-- ==== Sys2Proof/Machine/Lookup.lean ====
section
/-! DEFINITION. The rule table and its lookup (2.1 to 2.4). -/

namespace Sys2Proof.Machine

/-- Offset of a RULES slot (R91). -/
def slotOffset (n : Nat) : Nat := recordOffset .rules n

/-- Width marker of a slot (12.3). -/
def slotMarker (b : Bank) (n : Nat) : Byte := b.read (slotOffset n) >>> 4

/-- Port match bits of a slot (12.3). -/
def slotPortBits (b : Bank) (n : Nat) : Byte := b.read (slotOffset n) &&& 0x0F#8

/-- Width marker codes (12.3). -/
def markInvalid : Byte := 0#8
/-- Width marker STANDARD (12.3). -/
def markStandard : Byte := 1#8
/-- Width marker WIDE_HEAD (12.3). -/
def markHead : Byte := 2#8
/-- Width marker WIDE_TAIL (12.3). -/
def markTail : Byte := 3#8

/-- The action list index of a slot (12.3). -/
def slotList (b : Bank) (n : Nat) : Nat := (b.read (slotOffset n + 19)).toNat

/-- The port match agrees with the ingress port; a value other than ANY, A and B agrees with no frame
(R19, R22). -/
def portAgrees (bits : Byte) (p : Port) : Bool := bits == 0#8 || bits == portCode p

/-- The outer tag as lookup reads it: 0 when absent (R12, R19). -/
def lookupOuter (t : TagStack) : Word16 := t.outer?.getD 0#16

/-- The inner tag as lookup reads it: 0 when absent (R12, R20). -/
def lookupInner (t : TagStack) : Word16 := t.inner?.getD 0#16

/-- The match fields of a standard entry or a head (R18, R19). -/
def headMatches (b : Bank) (n : Nat) (r : FrameRecord) : Bool :=
  let o := slotOffset n
  portAgrees (slotPortBits b n) r.ingress &&
    maskedEq r.kind (b.read (o + 1)) (b.read (o + 2)) &&
    maskedEq r.dest (b.u16 (o + 3)) (b.u16 (o + 5)) &&
    maskedEq r.src (b.u16 (o + 7)) (b.u16 (o + 9)) &&
    maskedEq r.flags (b.u16 (o + 11)) (b.u16 (o + 13)) &&
    maskedEq (lookupOuter r.tags) (b.u16 (o + 15)) (b.u16 (o + 17))

/-- The match fields of a tail (R18, R20). -/
def tailMatches (b : Bank) (n : Nat) (r : FrameRecord) : Bool :=
  let o := slotOffset n
  maskedEq (lookupInner r.tags) (b.u16 (o + 1)) (b.u16 (o + 3)) &&
    maskedEq r.peek (b.u32 (o + 5)) (b.u32 (o + 9)) &&
    maskedEq r.hop (b.read (o + 13)) (b.read (o + 14)) &&
    decide ((b.u16 (o + 15)).toNat ≤ r.len) && decide (r.len ≤ (b.u16 (o + 17)).toNat)

/-- A slot is a readable starting slot whose entry the frame matches: a STANDARD slot, or a WIDE_HEAD
at an even slot followed by a WIDE_TAIL (R17, R21, R22). -/
def slotMatches (b : Bank) (r : FrameRecord) (n : Nat) : Bool :=
  if slotMarker b n = markStandard then headMatches b n r
  else if slotMarker b n = markHead then
    n % 2 == 0 && slotMarker b (n + 1) == markTail && headMatches b n r && tailMatches b (n + 1) r
  else false

/-- A lookup: the first slot, in ascending order, whose entry the frame matches (R21). -/
def lookup (b : Bank) (r : FrameRecord) : Option Nat := (List.range 512).find? (slotMatches b r)

end Sys2Proof.Machine
end

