/-- A good frame is counted, gets its record, and joins the command queue when it is a MGMT frame to the
node address or NEAREST, else the ingress queue of its port; a full queue refuses it, counts it and
returns its cells, which posts POOL_OK where they pass the high mark of a pool in POOL_LOW. The record's cell
list names the cells that the reception claimed. That FRAME_END carries the last bytes as an operand is the model's choice (log 10). -/
def Obligations.GoodFramesAreRouted : Prop :=
  (∀ (p : Port) (s : State) (more : List Byte),
    exec (.frameEnd p more) s = exec (.frameEnd p []) (s.receiveBytes p more)) ∧
  ∀ (p : Port) (s : State) (bytes : List Byte) (cells : List GeneralCell),
    (s.port p).reception = some (.receiving bytes cells) → intakeCheck bytes = none →
    (∀ g ∈ s.commons.frames, g.id ≠ s.commons.nextFrame) →
    let stored : RxFrame :=
      { id := s.commons.nextFrame, holders := 1, bytes := bytes
        record := { ingress := p, dest := u16At bytes 0, src := u16At bytes 2, kind := byteAt bytes 4
                    hop := byteAt bytes 5, tags := rxTags bytes, len := rxLenField bytes
                    peek := u32At (rxPayload bytes) 0, rxLen := bytes.length
                    flags := if rxTagctl bytes = 0 then 0#16
                      else if rxTagctl bytes = 1 then 0x0100#16 else 0x0300#16
                    pf := none, generation := none, slot := none
                    disp := { dest := { a := false, b := false }, cls := 0, mirror := none
                              punt := false, drop := none }
                    cellList := cells } }
    let mgmt : Prop := byteAt bytes 4 = 2#8 ∧
      (u16At bytes 0 = s.endpoint.nodeAddress ∨ u16At bytes 0 = 0xFFFE#16)
    ∃ t, exec (.frameEnd p []) s = .next t ∧
      t.port (otherPort p) = s.port (otherPort p) ∧ t.tables = s.tables ∧ t.verify = s.verify ∧
      (mgmt → s.endpoint.commands.length < 4 →
        t.commons = { s.commons with
          frames := s.commons.frames ++ [stored], nextFrame := s.commons.nextFrame + 1 } ∧
        t.endpoint = { s.endpoint with commands := s.endpoint.commands ++ [stored.id] } ∧
        t.classifier = s.classifier ∧
        t.port p = { (s.port p).count .receivedGood with reception := none }) ∧
      (mgmt → 4 ≤ s.endpoint.commands.length →
        t.commons.frames = s.commons.frames ∧ t.endpoint = s.endpoint ∧
        t.commons.pool.free.Perm (s.commons.pool.free ++ cells) ∧
        t.commons.mgmt.overrun = satInc s.commons.mgmt.overrun ∧ t.classifier = s.classifier ∧
        (cells ≠ [] → PoolEvaluated s
          { s.commons with
            nextFrame := s.commons.nextFrame + 1
            pool := { s.commons.pool with free := t.commons.pool.free }
            mgmt := { s.commons.mgmt with overrun := satInc s.commons.mgmt.overrun } } t.commons) ∧
        t.port p = { (s.port p).count .receivedGood with reception := none }) ∧
      (¬mgmt → (s.classifier.ingress p).length < 8 →
        t.commons = { s.commons with
          frames := s.commons.frames ++ [stored], nextFrame := s.commons.nextFrame + 1 } ∧
        t.classifier = s.classifier.setIngress p (s.classifier.ingress p ++ [stored.id]) ∧
        t.endpoint = s.endpoint ∧
        t.port p = { (s.port p).count .receivedGood with reception := none }) ∧
      (¬mgmt → 8 ≤ (s.classifier.ingress p).length →
        t.commons.frames = s.commons.frames ∧ t.endpoint = s.endpoint ∧
        t.commons.pool.free.Perm (s.commons.pool.free ++ cells) ∧
        t.classifier = s.classifier ∧
        (cells ≠ [] → PoolEvaluated s
          { s.commons with
            nextFrame := s.commons.nextFrame + 1
            pool := { s.commons.pool with free := t.commons.pool.free } } t.commons) ∧
        t.port p =
          { ((s.port p).count .receivedGood).count .ingressFull with reception := none })
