/-- An event report that joins the queue changes the queue and the sender alone (R172). -/
@[simp] theorem admitEvent_frame (x : Commons) (w : Awaiting) (b : Built) :
    (x.admitEvent w b).pool = x.pool ∧ (x.admitEvent w b).frames = x.frames ∧
      (x.admitEvent w b).nextFrame = x.nextFrame ∧ (x.admitEvent w b).output = x.output ∧
      (x.admitEvent w b).mgmt = x.mgmt ∧ (x.admitEvent w b).events.listener = x.events.listener ∧
      (x.admitEvent w b).events.queue = x.events.queue ∧
      (x.admitEvent w b).events.nextSeq = x.events.nextSeq ∧
      (x.admitEvent w b).events.lost = x.events.lost ∧
      (x.admitEvent w b).events.puntQueue = x.events.puntQueue ∧
      (x.admitEvent w b).events.punt = x.events.punt := by
  simp [admitEvent]

/-- An offer of an event report changes the sender, the queues and free reserve cells alone
(R172). -/
@[simp] theorem offerEvent_frame (e : Env) (w : Awaiting) (b : Built) (x : Commons) :
    (offerEvent e w b x).pool.free = x.pool.free ∧
      (offerEvent e w b x).pool.low = x.pool.low ∧
      (offerEvent e w b x).pool.lowMark = x.pool.lowMark ∧
      (offerEvent e w b x).pool.highMark = x.pool.highMark ∧
      (offerEvent e w b x).frames = x.frames ∧ (offerEvent e w b x).nextFrame = x.nextFrame ∧
      (offerEvent e w b x).output = x.output ∧ (offerEvent e w b x).mgmt = x.mgmt ∧
      (offerEvent e w b x).events.listener = x.events.listener ∧
      (offerEvent e w b x).events.queue = x.events.queue ∧
      (offerEvent e w b x).events.nextSeq = x.events.nextSeq ∧
      (offerEvent e w b x).events.lost = x.events.lost ∧
      (offerEvent e w b x).events.puntQueue = x.events.puntQueue ∧
      (offerEvent e w b x).events.punt = x.events.punt := by
  unfold offerEvent
  repeat' (split <;> try dsimp only)
  all_goals simp

/-- A grant to the sender changes the sender, the queues and free reserve cells alone (R131). -/
@[simp] theorem grantEvent_frame (e : Env) (x : Commons) :
    (grantEvent e x).pool.free = x.pool.free ∧
      (grantEvent e x).pool.low = x.pool.low ∧ (grantEvent e x).pool.lowMark = x.pool.lowMark ∧
      (grantEvent e x).pool.highMark = x.pool.highMark ∧ (grantEvent e x).frames = x.frames ∧
      (grantEvent e x).nextFrame = x.nextFrame ∧ (grantEvent e x).output = x.output ∧
      (grantEvent e x).mgmt = x.mgmt ∧ (grantEvent e x).events.listener = x.events.listener ∧
      (grantEvent e x).events.queue = x.events.queue ∧
      (grantEvent e x).events.nextSeq = x.events.nextSeq ∧
      (grantEvent e x).events.lost = x.events.lost ∧
      (grantEvent e x).events.puntQueue = x.events.puntQueue ∧
      (grantEvent e x).events.punt = x.events.punt := by
  unfold grantEvent
  repeat' (split <;> try dsimp only)
  all_goals simp

/-- A claim of the sender changes the sender, the queues and free reserve cells alone (R131). -/
@[simp] theorem claimEvent_frame (e : Env) (x : Commons) :
    (claimEvent e x).pool.free = x.pool.free ∧
      (claimEvent e x).pool.low = x.pool.low ∧ (claimEvent e x).pool.lowMark = x.pool.lowMark ∧
      (claimEvent e x).pool.highMark = x.pool.highMark ∧ (claimEvent e x).frames = x.frames ∧
      (claimEvent e x).nextFrame = x.nextFrame ∧ (claimEvent e x).output = x.output ∧
      (claimEvent e x).mgmt = x.mgmt ∧ (claimEvent e x).events.listener = x.events.listener ∧
      (claimEvent e x).events.queue = x.events.queue ∧
      (claimEvent e x).events.nextSeq = x.events.nextSeq ∧
      (claimEvent e x).events.lost = x.events.lost ∧
      (claimEvent e x).events.puntQueue = x.events.puntQueue ∧
      (claimEvent e x).events.punt = x.events.punt := by
  unfold claimEvent
  split <;> simp
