/-- A holder in hand is released: the names left agree with the frames left. -/
theorem Counted.dropHolder {x y : Commons} {id : Nat} {names : List Nat} (hx : x.Counted (id :: names))
    (hframes : y.frames = (Commons.dropHolder id x.frames).1) (hnext : y.nextFrame = x.nextFrame)
    (hpunts : y.events.puntQueue = x.events.puntQueue) : y.Counted names := by
  have hmem := @mem_dropHolder id x.frames hx.nodup
  have hcount : ∀ f ∈ x.frames,
      f.holders = (if id = f.id then 1 else 0) + (names ++ x.events.puntQueue).count f.id := fun f hf => by
    rw [(hx.held f hf).2.2, List.cons_append, List.count_cons]
    simp only [beq_iff_eq]
    omega
  refine ⟨?_, fun f hf => ?_, fun j hj => ?_⟩
  · rw [hframes]
    exact (dropHolder_ids id x.frames).nodup hx.nodup
  · rw [hframes, hmem] at hf
    rw [hnext, hpunts]
    rcases hf with ⟨hf, hne⟩ | ⟨g, hg, hid, hmore, rfl⟩
    · obtain ⟨hid, hone, -⟩ := hx.held f hf
      have := hcount f hf
      rw [if_neg (Ne.symm hne), Nat.zero_add] at this
      exact ⟨hid, hone, this⟩
    · obtain ⟨hlt, -, -⟩ := hx.held g hg
      have := hcount g hg
      rw [if_pos hid.symm] at this
      refine ⟨hlt, ?_, ?_⟩ <;> dsimp only <;> omega
  · rw [hpunts] at hj
    obtain ⟨f, hf, rfl⟩ := List.mem_map.mp (hx.stored j (by rw [List.cons_append]; exact .tail _ hj))
    rw [hframes]
    by_cases hid : id = f.id
    · have hpos := List.count_pos_iff.mpr hj
      have := hcount f hf
      rw [if_pos hid] at this
      exact List.mem_map.mpr ⟨{ f with holders := f.holders - 1 },
        hmem.mpr (.inr ⟨f, hf, hid.symm, by omega, rfl⟩), rfl⟩
    · exact List.mem_map.mpr ⟨f, hmem.mpr (.inl ⟨hf, Ne.symm hid⟩), rfl⟩

/-- A holder in hand is released, and with the last one its frame. -/
theorem release_flows (e : Env) (id : Nat) (x : Commons) (h : Hand) :
    Flows e x (h.addNames [id]) (release e id x) h := by
  obtain ⟨hframes, hfree, -, -, hnext, -, -, -, -, -, -, hpunts, -⟩ := release_frame e id x
  have hcells := dropHolder_cells id x.frames
  have hstored : ∀ names, x.Counted (id :: (h.names ++ names)) → (release e id x).Counted (h.names ++ names) :=
    fun names hx => hx.dropHolder hframes hnext hpunts
  have hall : (Commons.cells (release e id x) ++ h.cells).Perm (x.cells ++ h.cells) := by
    rw [Commons.cells, Commons.cells, hframes, hfree, List.append_assoc x.pool.free]
    exact (hcells.append_left _).append_right _
  have hgiven : release e id x = { x with frames := (dropHolder id x.frames).1 } ∨
      release e id x = giveGeneral e (dropHolder id x.frames).2
        { x with frames := (dropHolder id x.frames).1 } := by
    unfold release
    split
    · exact .inl rfl
    · exact .inr rfl
  rcases hgiven with heq | heq
  · refine ⟨hall, ?_, fun names hx => hstored names hx, ?_, ?_, ?_, ?_⟩ <;> rw [heq]
    · exact fun hx => hx
    · exact fun hs => ⟨hs, rfl⟩
    · exact fun hx => hx
    · exact fun _ _ => rfl
    · exact fun _ _ hx => hx
  · have hflows := giveGeneral_flows e (dropHolder id x.frames).2
      { x with frames := (dropHolder id x.frames).1 } h
    rw [← heq] at hflows
    exact ⟨hall, hflows.pool, fun names hx => hstored names hx, hflows.reserve, hflows.idle, hflows.down,
      hflows.waits⟩

end Commons
end Sys2Proof.Machine
end

section
/-! PROOF. Stored frames and their holders, the reserve arbiter, the withdrawal and refusal of builders and the
sender's rows (R131, R132, R140, R173 to R179). -/

set_option Elab.async false

namespace Sys2Proof.Machine
open Sys2Proof.Safety
namespace Commons

/-- A frame that is held, or that the hand holds, gains a holder that comes to hand. -/
theorem hold_flows (e : Env) {id : Nat} (x : Commons) (h : Hand) (hheld : id ∈ h.names) :
    Flows e x h (hold id x) (h.addNames [id]) := by
  have hids : (hold id x).frames.map (·.id) = x.frames.map (·.id) := by
    rw [hold_frames, List.map_map]
    exact List.map_congr_left fun f _ => by dsimp only [Function.comp]; split <;> rfl
  refine ⟨?_, fun hx => hx, fun names hx => ⟨hids ▸ hx.nodup, fun f hf => ?_, fun j hj => ?_⟩,
    fun hs => ⟨hs, rfl⟩, fun hx => hx, fun _ _ => rfl, fun _ _ hx => hx⟩
  · rw [Commons.cells, Commons.cells, hold_pool, hold_frames, List.flatMap_map]
    have hlists : ∀ f : RxFrame, (if f.id = id then { f with holders := f.holders + 1 } else f).record.cellList
        = f.record.cellList := fun f => by split <;> rfl
    simp only [hlists]
    exact .refl _
  · rw [hold_frames, List.mem_map] at hf
    obtain ⟨g, hg, rfl⟩ := hf
    obtain ⟨hlt, hone, hcount⟩ := hx.held g hg
    rw [Hand.addNames, List.singleton_append, List.cons_append, List.cons_append, List.count_cons,
      (hold_frame id x).2.2.2.2.2.2]
    by_cases hid : g.id = id
    · rw [if_pos hid]
      refine ⟨hlt, Nat.le_add_left _ _, ?_⟩
      dsimp only
      rw [hcount, if_pos (by simp [hid])]
    · rw [if_neg hid]
      refine ⟨hlt, hone, ?_⟩
      rw [hcount, if_neg (by simp [Ne.symm hid]), Nat.add_zero]
  · rw [hids]
    rw [Hand.addNames, List.singleton_append, List.cons_append, List.cons_append] at hj
    rcases List.mem_cons.mp hj with rfl | hj
    · exact hx.stored _ (by simp [hheld])
    · exact hx.stored j hj
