-- ==== Sys2Proof/WellFormed.lean ====
section
/-! DEFINITION. Well-formed command words and commands (30_encoding.md R180 to R182). -/

namespace Sys2Proof

/-- The reserved field RSV, bits 31:4, is 0 (R180). -/
def reservedFieldZero (w : Word) : Bool := w.extractLsb' 4 28 == 0

/-- The opcode field OP, bits 3:0, is one of 1 to 6 (R181). -/
def opcodeAssigned (w : Word) : Bool := 1 ≤ (w.extractLsb' 0 4).toNat && (w.extractLsb' 0 4).toNat ≤ 6

/-- A command word that stands for a command: both checks of R182. -/
def wellFormedWord (w : Word) : Bool := reservedFieldZero w && opcodeAssigned w

/-- Every command is well formed: it has no operand field that could be out of range (R180). -/
def Instr.wellFormed (i : Instr) : Bool :=
  match i with
  | .probe => true
  | .scan => true
  | .derive => true
  | .reduce => true
  | .sample => true
  | .clear => true

end Sys2Proof
end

▶ Exercise details
Start with the line above that contains "simp only [beq_iff_eq]" and end with the line that contains "rcases hf with". Write out those lines exactly, and only those.

▶ Written solution
    simp only [beq_iff_eq]
    omega
  refine ⟨?_, fun f hf => ?_, fun j hj => ?_⟩
  · rw [hframes]
    exact (dropHolder_ids id x.frames).nodup hx.nodup
  · rw [hframes, hmem] at hf
    rw [hnext, hpunts]
    rcases hf with ⟨hf, hne⟩ | ⟨g, hg, hid, hmore, rfl⟩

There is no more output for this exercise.